The results of the adjusted multiple logistic regression analysis, which examined the relationship among MCI, not eating out, and low dietary diversity, are presented in Table 2. After adjusting for confounding variables such as age, sex, education, medication, BMI, and single status, participants who did not eat out had low dietary diversity (OR=1.97; 95% CI 1.20–3.20). Second, we examined the association between not eating out and MCI using a logistic regression analysis. The proportion of participants who did not eat out was not significantly associated with MCI (OR=0.76; 95% CI 0.46–1.25). Multiple logistic regression analysis indicated an association between low dietary diversity and MCI. The results showed that low dietary diversity at baseline was associated with a higher odds ratio of MCI compared with participants with high dietary diversity (OR=1.72; 95% CI 1.02–2.87).
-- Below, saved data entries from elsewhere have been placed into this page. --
-- ==== Sys2Proof/Machine/Memory.lean ====
section
/-! DEFINITION. The flat memory of 65536 bytes (spec/20_memory.md R35), as a list of (address, byte) pairs in
one canonical form, and the font ROM region's bounds (R40).

Canonical form: addresses strictly rising and below 65536, and no entry equal to what an unlisted address
reads as. An unlisted address reads 0x00, what `Memory.reset()` leaves everywhere (R39). -/

namespace Sys2Proof.Machine

/-- The memory: the bytes that differ from 0x00, by rising address. -/
abbrev Memory := List Host.Cell

/-- What an unlisted address reads as: "reset zero-fills" (R39). -/
abbrev Memory.unlisted : Byte := 0x00

/-- The byte stored at an address (R36). -/
def Memory.read : Memory → Nat → Byte
  | [], _ => Memory.unlisted
  | (k, v) :: m, a => if k = a then v else Memory.read m a

/-- The memory without any entry for address `a`. -/
def Memory.erase : Memory → Nat → Memory
  | [], _ => []
  | (k, v) :: m, a => if k = a then Memory.erase m a else (k, v) :: Memory.erase m a

/-- The entry `(a, v)` put in its place by address. -/
def Memory.insert : Memory → Nat → Byte → Memory
  | [], a, v => [(a, v)]
  | (k, w) :: m, a, v => if k < a then (k, w) :: Memory.insert m a v else (a, v) :: (k, w) :: m

/-- The memory with byte `v` at address `a` (R37's `mem[addr] <- v`); keeps the canonical form. -/
def Memory.write (m : Memory) (a : Nat) (v : Byte) : Memory :=
  if v = Memory.unlisted then m.erase a else (m.erase a).insert a v

/-- Consecutive bytes written in rising order from address `a`, with no wrap (R55, R132). -/
def Memory.load : Memory → Nat → List Byte → Memory
  | m, _, [] => m
  | m, a, b :: bs => Memory.load (m.write a b) (a + 1) bs

/-- The canonical form, for addresses from `lo` up. -/
def Memory.wfFrom : Nat → Memory → Bool
  | _, [] => true
  | lo, (k, v) :: m =>
    decide (lo ≤ k) && decide (k < 65536) && (v != Memory.unlisted) && Memory.wfFrom (k + 1) m

/-- The canonical form of a memory. -/
def Memory.wf (m : Memory) : Bool := Memory.wfFrom 0 m

end Sys2Proof.Machine

namespace Sys2Proof

/-- FONT_SIZE (R5). -/
abbrev Platform.fontSize (p : Platform) : Nat := p.fontData.length

/-- Address `a` lies in the font ROM region [FONT_BASE, FONT_BASE + FONT_SIZE) (R40). -/
def Platform.inFont (p : Platform) (a : Nat) : Bool :=
  decide (p.fontBase ≤ a) && decide (a < p.fontBase + p.fontSize)

/-- A store to address `a` has no effect (R37's first branch). -/
def Platform.dropsWrite (p : Platform) (a : Nat) : Bool :=
  decide (p.romWritePolicy = .ignore) && p.inFont a

/-- [a, a+n) intersects the font ROM region: some address lies in both (R55). -/
def Platform.overlapsFont (p : Platform) (a n : Nat) : Bool :=
  decide (0 < n) && decide (0 < p.fontSize) && decide (a < p.fontBase + p.fontSize) && decide (p.fontBase < a + n)

/-- The memory that reset leaves: every byte 0x00, then FONT_DATA in the font ROM region, whatever
ROM_WRITE_POLICY is (R132). -/
def Platform.resetMemory (p : Platform) : Machine.Memory :=
  Machine.Memory.load [] p.fontBase p.fontData

end Sys2Proof
end

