-- ==== Sys2Proof/Laws/Step.lean ====
section
/-! SUPPORT. The inversion of a step: the five things it can be. -/

namespace Sys2Proof.Machine

theorem step_of_not_canStep {s : State} (h : ¬ CanStep s) : step s = .next s := by
  unfold step; unfold CanStep at h; cases hr : s.runState <;> simp_all

theorem step_of_canStep {s : State} (h : CanStep s) :
    step s =
      match s.fetchInstr with
      | (.instr op i, s1) => exec i (s1.addCycles (s.platform.baseCycles op i))
      | (.unknownOpcode, s1) => .next s1.haltUnknownOpcode
      | (.refusedTier op, s1) =>
        match s.platform.unlistedOpcodePolicy with
        | .refuseDocumented => .refused (.refusedOpcode op)
        | .haltAll => .next s1.haltUnknownOpcode := by
  rcases h with h | h <;> simp only [step, h] <;> rfl

/-- What a step can be: nothing, when halted; the halt or the refusal, by the opcode byte's tier; or an
instruction's `exec` after its fetches. -/
theorem step_cases (s : State) :
    (¬ CanStep s ∧ step s = .next s) ∨
    (CanStep s ∧ s.platform.opcodeTable.form (s.read s.pc) = none ∧ s.read s.pc ∈ haltTierBytes ∧
      step s = .next (State.haltUnknownOpcode { s with pc := s.pc + 1 })) ∨
    (CanStep s ∧ s.platform.opcodeTable.form (s.read s.pc) = none ∧ s.read s.pc ∉ haltTierBytes ∧
      s.platform.unlistedOpcodePolicy = .haltAll ∧
      step s = .next (State.haltUnknownOpcode { s with pc := s.pc + 1 })) ∨
    (CanStep s ∧ s.platform.opcodeTable.form (s.read s.pc) = none ∧ s.read s.pc ∉ haltTierBytes ∧
      s.platform.unlistedOpcodePolicy = .refuseDocumented ∧ step s = .refused (.refusedOpcode (s.read s.pc))) ∨
    (CanStep s ∧ (∃ f, s.platform.opcodeTable.form (s.read s.pc) = some f) ∧ ∃ (i : Instr) (n : Word),
      step s = exec i
        { s with pc := s.pc + n, cycles := s.cycles + s.platform.baseCycles (s.read s.pc) i }) := by
  by_cases hc : CanStep s
  · refine .inr ?_
    rw [step_of_canStep hc]
    rcases opcodeClass_cases s.platform.opcodeTable (s.read s.pc) with ⟨f, hf, e⟩ | ⟨hf, h, e⟩ | ⟨hf, h, e⟩
    · obtain ⟨i, n, hi⟩ := State.fetchInstr_admitted e
      rw [hi]
      exact .inr (.inr (.inr ⟨hc, ⟨f, hf⟩, i, n, rfl⟩))
    · rw [State.fetchInstr_unknown e]
      exact .inl ⟨hc, hf, h, rfl⟩
    · rw [State.fetchInstr_refused e]
      cases hp : s.platform.unlistedOpcodePolicy
      · exact .inr (.inr (.inl ⟨hc, hf, h, rfl, rfl⟩))
      · exact .inr (.inl ⟨hc, hf, h, rfl, rfl⟩)
  · exact .inl ⟨hc, step_of_not_canStep hc⟩

end Sys2Proof.Machine
end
Fig. 2 shows the results of the SEM, which examined whether the effect of not eating out on MCI was indirectly transmitted through dietary diversity status, or was directly related to MCI. This model indicated that not eating out was not directly associated with MCI (β=-0.037, p=0.36) but contributed significantly to low dietary diversity (β=0.108, p<0.01). Furthermore, low dietary diversity was significantly and directly associated with MCI (β=0.101 p<0.05). Moreover, not eating out was associated with MCI via low dietary diversity and provided an excellent fit to the data (GFI=0.999, AGFI=0.984, RMSEA=0.030, AIC=29.549).
DISCUSSION
The results of the present study indicated that older adults with non-eating out habits had low dietary diversity patterns, and that low dietary diversity was associated with MCI. Analysis of the SEM showed that not eating out was not directly associated with MCI but was indirectly associated with MCI through low dietary diversity.
Multiple analyses in the present study revealed low dietary diversity among community-dwelling older adults who did not eat out. Food literacy might explain these findings. To define the term "food literacy," Vidgen and Gallegos18) identified an effect that was related to the areas of preparation, eating, planning and management, and selection. In a nationwide cross-sectional study in Japan, high food literacy was associated with high scores on the National Cancer Institute’s Healthy Eating Index 2015, which indicated high diet quality.19) In another study, individuals with a low frequency of eating out demonstrated lower food literacy compared with those with a higher frequency.20) Thus, older adults who do not eat out have lower food literacy, and therefore, may have lower dietary diversity.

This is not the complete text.